A large number of my fellow Americans probably give prayers of thanks for having been born and allowed to live in this great nation, and a substantial fraction of these folks feel we are a Chosen People. But regardless of my appreciation for that roll of the genetic and historical dice that left me here at this period of history, I am not one of the latter. I am not one of those who believe we Americans are a chosen people because I do not believe in the kind of God that many of you believe in, that is, a God who wreaks vengeance on homosexuals and liberals and encourages ignorance in the face of overwhelming evidence for biological evolution during several billion years of geological history. The white-haired old man in the sky is a picture painted by Michelangelo Buonarroti on the ceiling of the Sistine Chapel; he is not a vengeful autocrat who declares Missouri Synod Lutheran women cannot vote on church matters. We are here, in the United States, in the early years of the Third Millennium, for one reason and one reason only: pure luck. Pure, unadulterated, historical, biological, luck.

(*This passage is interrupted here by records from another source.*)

-- ==== Sys2Proof/Certificates/Slice0/Obligations.lean ====
section
/-! DEFINITION. The statements about the model. Frames are said with `OnlyChanges`, results through the named reads
(`reg`, `readByte`, `pixel`); an encoding clause says which words decode to the instruction. The opcode map behind those
clauses is the spec's decision D2 (log entry 12). -/

open Sys2Proof Sys2Proof.Machine

/-! ### Encoding -/

/-- 95_test_vectors.md section 2.1: words of every family decode as listed there. -/
def Obligations.SampleWordsDecode : Prop :=
  decode 0x00E0 = .known .cls ∧ decode 0x00EE = .known .ret ∧ decode 0x10E0 = .known (.jp 0x0E0) ∧
  decode 0x3A7F = .known (.seImm 10 0x7F) ∧ decode 0x5AB0 = .known (.seReg 10 11) ∧ decode 0x5AB1 = .unknown 0x5AB1 ∧
  decode 0x7EFF = .known (.addImm 14 0xFF) ∧ decode 0x8AB7 = .known (.subn 10 11) ∧ decode 0x8AB8 = .unknown 0x8AB8 ∧
  decode 0xA123 = .known (.ldI 0x123) ∧ decode 0xD12F = .known (.drw 1 2 15) ∧ decode 0xE3A1 = .known (.sknp 3) ∧
  decode 0xF30A = .known (.ldVxK 3) ∧ decode 0xF318 = .known (.ldStVx 3) ∧ decode 0xF355 = .known (.storeRegs 3)

/-- Every instruction, with every operand at every value, comes back from its bytes, whatever follows them. -/
def Obligations.DecodeOfEncode : Prop :=
  ∀ (i : Instr) (rest : List Byte), decodeBytes (encodeBytes i ++ rest) = some (.known i, rest)

/-- The other direction: a word is the encoding of the instruction it decodes to, and what is no instruction decodes to
`Unknown` of the same word. -/
def Obligations.EncodeOfDecode : Prop :=
  ∀ w : Word, (∀ i, decode w = .known i → encode i = w) ∧ (∀ v, decode w = .unknown v → v = w)

/-- The decoder of R76 against the table of R78: a word decodes to an instruction exactly if a row selects it, the row
is the instruction's, and no second row selects the word (R75). -/
def Obligations.DecoderAgreesWithTable : Prop :=
  ∀ w : Word,
    (∀ i, decode w = .known i → ∃ r ∈ opcodeTable, r.mnemonic = i.mnemonic ∧ r.selects w = true) ∧
    (∀ v, decode w = .unknown v → ∀ r ∈ opcodeTable, r.selects w = false) ∧
    (∀ r ∈ opcodeTable, ∀ q ∈ opcodeTable, r.selects w = true → q.selects w = true → r = q)

/-- The words that are `Unknown`, exhaustively (the list of 30_encoding.md section 6). -/
def Obligations.UnknownWordsExactly : Prop :=
  ∀ w : Word, decode w = .unknown w ↔
    (opNibble w = 0x0 ∧ w ≠ 0x00E0 ∧ w ≠ 0x00EE) ∨ (opNibble w = 0x5 ∧ fieldN w ≠ 0) ∨
    (opNibble w = 0x8 ∧ fieldN w ∈ [8, 9, 10, 11, 12, 13, 15]) ∨ (opNibble w = 0x9 ∧ fieldN w ≠ 0) ∨
    (opNibble w = 0xE ∧ fieldNn w ≠ 0x9E ∧ fieldNn w ≠ 0xA1) ∨
    (opNibble w = 0xF ∧ fieldNn w ∉ [0x07, 0x0A, 0x15, 0x18, 0x1E, 0x29, 0x33, 0x55, 0x65])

I do accept the fact that physicists, however, with their work on subatomic particles, have brought us full circle to the essential question that must have been addressed by Neanderthals: Where did we come from?  I don’t have an answer, but even if I did answer “God,” that response would not lead me immediately to declare a theocracy. Thus my friends would describe me as an agnostic at best, and a genial atheist or dedicated secular humanist at worst. I address the issue of spiritual beliefs right up front because in case you have not figured it out already from watching your local cable stations, religion is a major weapon—perhaps the major weapon, if you take fear into account—for dismantling any secular and relatively free society, including ours—and it is naïve to believe otherwise. Thus I dispose of God as a first cause of my pure, unadulterated, luck at having been born an American citizen in the middle of the 20th Century.

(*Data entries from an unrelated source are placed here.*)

-- ==== Sys2Proof/Laws/Draw.lean ====
section
/-! SUPPORT. The draw, pixel by pixel: one step, one row, the whole sprite. -/

namespace Sys2Proof.Machine

/-! ### Pixels -/

@[simp] theorem Screen.pixel_blank (x y : Nat) : Screen.blank.pixel x y = false := by
  simp [Screen.pixel, Screen.blank]

theorem Screen.pixel_toggle (scr : Screen) (x y px py : Nat) (hx : px ≤ 63) (hy : py ≤ 31) :
    (scr.toggle x y).pixel px py = (scr.pixel px py ^^ decide (px = x ∧ py = y)) := by
  unfold Screen.toggle
  split
  · rename_i h
    simp only [Screen.pixel, show py < 32 by omega, dite_true, Vector.getElem_set]
    by_cases e : y = py
    · subst e; simp [show px < 64 by omega, eq_comm]
    · simp [e, Ne.symm e]
  · rename_i h
    have : ¬ (px = x ∧ py = y) := by omega
    simp [this]

/-! ### The draw's specification -/

/-- The collision and the pixels of a draw in progress that XORs the bits `bit` onto the screen of `d`: where `bit` is
off the screen it counts for nothing. -/
structure Drawn.Xors (d e : Drawn) (bit : Nat → Nat → Bool) : Prop where
  pixel : ∀ px py, px ≤ 63 → py ≤ 31 → e.screen.pixel px py = (d.screen.pixel px py ^^ bit px py)
  collision : e.collision = true ↔
    d.collision = true ∨ ∃ px py, px ≤ 63 ∧ py ≤ 31 ∧ d.screen.pixel px py = true ∧ bit px py = true

theorem Drawn.Xors.refl (d : Drawn) : d.Xors d fun _ _ => false :=
  ⟨fun _ _ _ _ => by simp, by simp⟩

/-- Two draws onto different pixels are one draw. -/
theorem Drawn.Xors.trans {d e f : Drawn} {b c : Nat → Nat → Bool} (h : d.Xors e b) (k : e.Xors f c)
    (disjoint : ∀ px py, b px py = true → c px py = false) : d.Xors f fun px py => b px py || c px py := by
  refine ⟨fun px py hx hy => ?_, ?_⟩
  · rw [k.pixel px py hx hy, h.pixel px py hx hy]
    have := disjoint px py
    cases hb : b px py <;> cases hc : c px py <;> simp_all
  · rw [k.collision, h.collision]
    constructor
    · rintro ((h1 | ⟨px, py, hx, hy, hd, hb⟩) | ⟨px, py, hx, hy, he, hc⟩)
      · exact .inl h1
      · exact .inr ⟨px, py, hx, hy, hd, by simp [hb]⟩
      · rw [h.pixel px py hx hy] at he
        have hb : b px py = false := by
          cases hb : b px py
          · rfl
          · rw [disjoint px py hb] at hc; simp at hc
        exact .inr ⟨px, py, hx, hy, by simpa [hb] using he, by simp [hc]⟩
    · rintro (h1 | ⟨px, py, hx, hy, hd, hbc⟩)
      · exact .inl (.inl h1)
      · cases hb : b px py
        · refine .inr ⟨px, py, hx, hy, ?_, by simpa [hb] using hbc⟩
          rw [h.pixel px py hx hy, hb]; simpa using hd
        · exact .inl (.inr ⟨px, py, hx, hy, hd, hb⟩)

theorem Drawn.Xors.congr {d e : Drawn} {b c : Nat → Nat → Bool} (h : d.Xors e b)
    (hbc : ∀ px py, px ≤ 63 → py ≤ 31 → b px py = c px py) : d.Xors e c := by
  refine ⟨fun px py hx hy => by rw [h.pixel px py hx hy, hbc px py hx hy], ?_⟩
  rw [h.collision]
  constructor
  · rintro (h1 | ⟨px, py, hx, hy, hd, hb⟩)
    · exact .inl h1
    · exact .inr ⟨px, py, hx, hy, hd, by rw [← hbc px py hx hy]; exact hb⟩
  · rintro (h1 | ⟨px, py, hx, hy, hd, hb⟩)
    · exact .inl h1
    · exact .inr ⟨px, py, hx, hy, hd, by rw [hbc px py hx hy]; exact hb⟩

/-! ### One pixel, one row, all rows -/

theorem Drawn.xors_pixelStep (d : Drawn) (on : Bool) (x y : Nat) :
    d.Xors (d.pixelStep on x y) fun px py => on && decide (px = x ∧ py = y) := by
  unfold Drawn.pixelStep
  split
  · rename_i h
    simp only [Bool.and_eq_true, decide_eq_true_eq] at h
    obtain ⟨⟨hon, hx⟩, hy⟩ := h
    refine ⟨fun px py hpx hpy => by rw [Screen.pixel_toggle _ _ _ _ _ hpx hpy, hon, Bool.true_and], ?_⟩
    simp only [Bool.or_eq_true, hon, Bool.true_and, decide_eq_true_eq]
    constructor
    · rintro (h1 | h1)
      · exact .inl h1
      · exact .inr ⟨x, y, hx, hy, h1, rfl, rfl⟩
    · rintro (h1 | ⟨px, py, -, -, h1, rfl, rfl⟩)
      · exact .inl h1
      · exact .inr h1
  · rename_i h
    refine (Drawn.Xors.refl d).congr fun px py hpx hpy => ?_
    simp only [Bool.and_eq_true, decide_eq_true_eq, not_and] at h
    cases on
    · rfl
    · simp only [Bool.true_and, Bool.false_eq, decide_eq_false_iff_not]
      rintro ⟨rfl, rfl⟩
      exact h ⟨rfl, hpx⟩ hpy

/-- The last `k` columns of a row: columns `x0 + 8 - k` to `x0 + 7`. -/
theorem Drawn.xors_rowFrom (d : Drawn) (b : Byte) (x0 y k : Nat) (hk : k ≤ 8) :
    d.Xors (d.rowFrom b x0 y k) fun px py =>
      decide (x0 + 8 ≤ px + k) && decide (px < x0 + 8) && decide (py = y) && b.getLsbD (7 - (px - x0)) := by
  induction k generalizing d with
  | zero =>
    refine (Drawn.Xors.refl d).congr fun px py _ _ => ?_
    by_cases h : px < x0 + 8
    · have : ¬ x0 + 8 ≤ px := by omega
      simp [this]
    · simp [h]
  | succ k ih =>
    refine ((Drawn.xors_pixelStep d (b.getLsbD k) (x0 + (7 - k)) y).trans (ih _ (by omega)) ?_).congr ?_
    · intro px py h
      simp only [Bool.and_eq_true, decide_eq_true_eq] at h
      have : ¬ x0 + 8 ≤ px + k := by omega
      simp [this]
    · intro px py _ _
      by_cases e : px = x0 + (7 - k)
      · subst e
        have h1 : ¬ x0 + 8 ≤ x0 + (7 - k) + k := by omega
        have h2 : x0 + 8 ≤ x0 + (7 - k) + (k + 1) := by omega
        have h3 : x0 + (7 - k) < x0 + 8 := by omega
        have h4 : 7 - (7 - k) = k := by omega
        simp [h1, h2, h3, h4, Bool.and_comm]
      · have h2 : (x0 + 8 ≤ px + (k + 1)) = (x0 + 8 ≤ px + k) := by
          apply propext; omega
        simp [e, h2]

theorem Drawn.xors_row (d : Drawn) (b : Byte) (x0 y : Nat) :
    d.Xors (d.rowFrom b x0 y 8) fun px py =>
      decide (x0 ≤ px) && decide (px < x0 + 8) && decide (py = y) && b.getLsbD (7 - (px - x0)) :=
  (Drawn.xors_rowFrom d b x0 y 8 (Nat.le_refl 8)).congr fun px py _ _ => by simp

/-- The whole sprite: the pixel at column `px`, row `py` is XORed with bit `7 - (px - x0)` of row byte `py - y0`. -/
theorem Drawn.xors_rows (bytes : List Byte) (d : Drawn) (x0 y0 : Nat) :
    d.Xors (d.rows x0 y0 bytes) fun px py =>
      decide (x0 ≤ px) && decide (px < x0 + 8) && decide (y0 ≤ py) && decide (py < y0 + bytes.length) &&
        (bytes[py - y0]?.getD 0).getLsbD (7 - (px - x0)) := by
  induction bytes generalizing d y0 with
  | nil =>
    refine (Drawn.Xors.refl d).congr fun px py _ _ => ?_
    simp
  | cons b rest ih =>
    refine ((Drawn.xors_row d b x0 y0).trans (ih _ (y0 + 1)) ?_).congr ?_
    · intro px py h
      simp only [Bool.and_eq_true, decide_eq_true_eq] at h
      have : ¬ y0 + 1 ≤ py := by omega
      simp [this]
    · intro px py _ _
      by_cases e : py = y0
      · subst e
        simp
      · by_cases h : y0 ≤ py
        · obtain ⟨j, rfl⟩ : ∃ j, py = y0 + (j + 1) := ⟨py - y0 - 1, by omega⟩
          have h1 : y0 + (j + 1) - (y0 + 1) = j := by omega
          have h2 : y0 + 1 ≤ y0 + (j + 1) := by omega
          have h3 : (y0 + (j + 1) < y0 + 1 + rest.length) = (y0 + (j + 1) < y0 + (rest.length + 1)) := by
            apply propext; omega
          simp [h1, h3]
        · have h1 : ¬ y0 + 1 ≤ py := by omega
          simp [e, h, h1]

end Sys2Proof.Machine
end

So I’m an off-the-scale patriot who, strangely enough, is not also a member of the Neoconservative movement, the Religious Right, the National Rifle Association, or the National Guard, although I did serve seven years in the Army Reserve and, during my short active duty took parachute training, surely a sign of militant inclinations. But regardless of my underlying spirituality, or lack thereof, the circumstances of my birth can only be considered a blessing. A more trusting soul than I would likely consider some Supreme Being to have had a direct hand in such a birth. So every day I say a prayer of thanks to a God that probably exists only in the minds of you believers. Yes, every single day I thank God—whoever, wherever, and whatever He, She, or It might be—for having been placed on Earth—by whatever mechanism ultimately involved—at this time in history (too early for Korea and too late for Vietnam), in this particular nation on the only planet in the universe known to support life, and furthermore, deep in the heartland of that nation.
An enormous responsibility accompanies the privilege of being born an American citizen in the mid-20th Century. That responsibility is to use one’s talents for the betterment of the humanity in an attempt to single-handedly elevate us to a higher plane of behavior, understanding, and rationality than we now occupy as a species. Obviously one person living out on the Central Prairies with no political power, average financial resources, and few if any connections to global “leaders” cannot change Earth into a more civilized planet all by himself or herself. But that one person can try to accomplish this task and encourage others, especially those born in privilege—like I was—to join in the efforts. We each have unique talents and need to find ways to apply those talents to our common problems. In that game of genetic dice I was tossed the ability to write a complete sentence, string ideas together, decipher the way a paragraph is built, and construct metaphors. Thus I write a book in order to change Earth into a civilized planet. You’re laughing, I can tell, at my arrogance, or stupid idealism. Either description is apt. But read on; you will not be laughing for long. Instead, you will be frightened.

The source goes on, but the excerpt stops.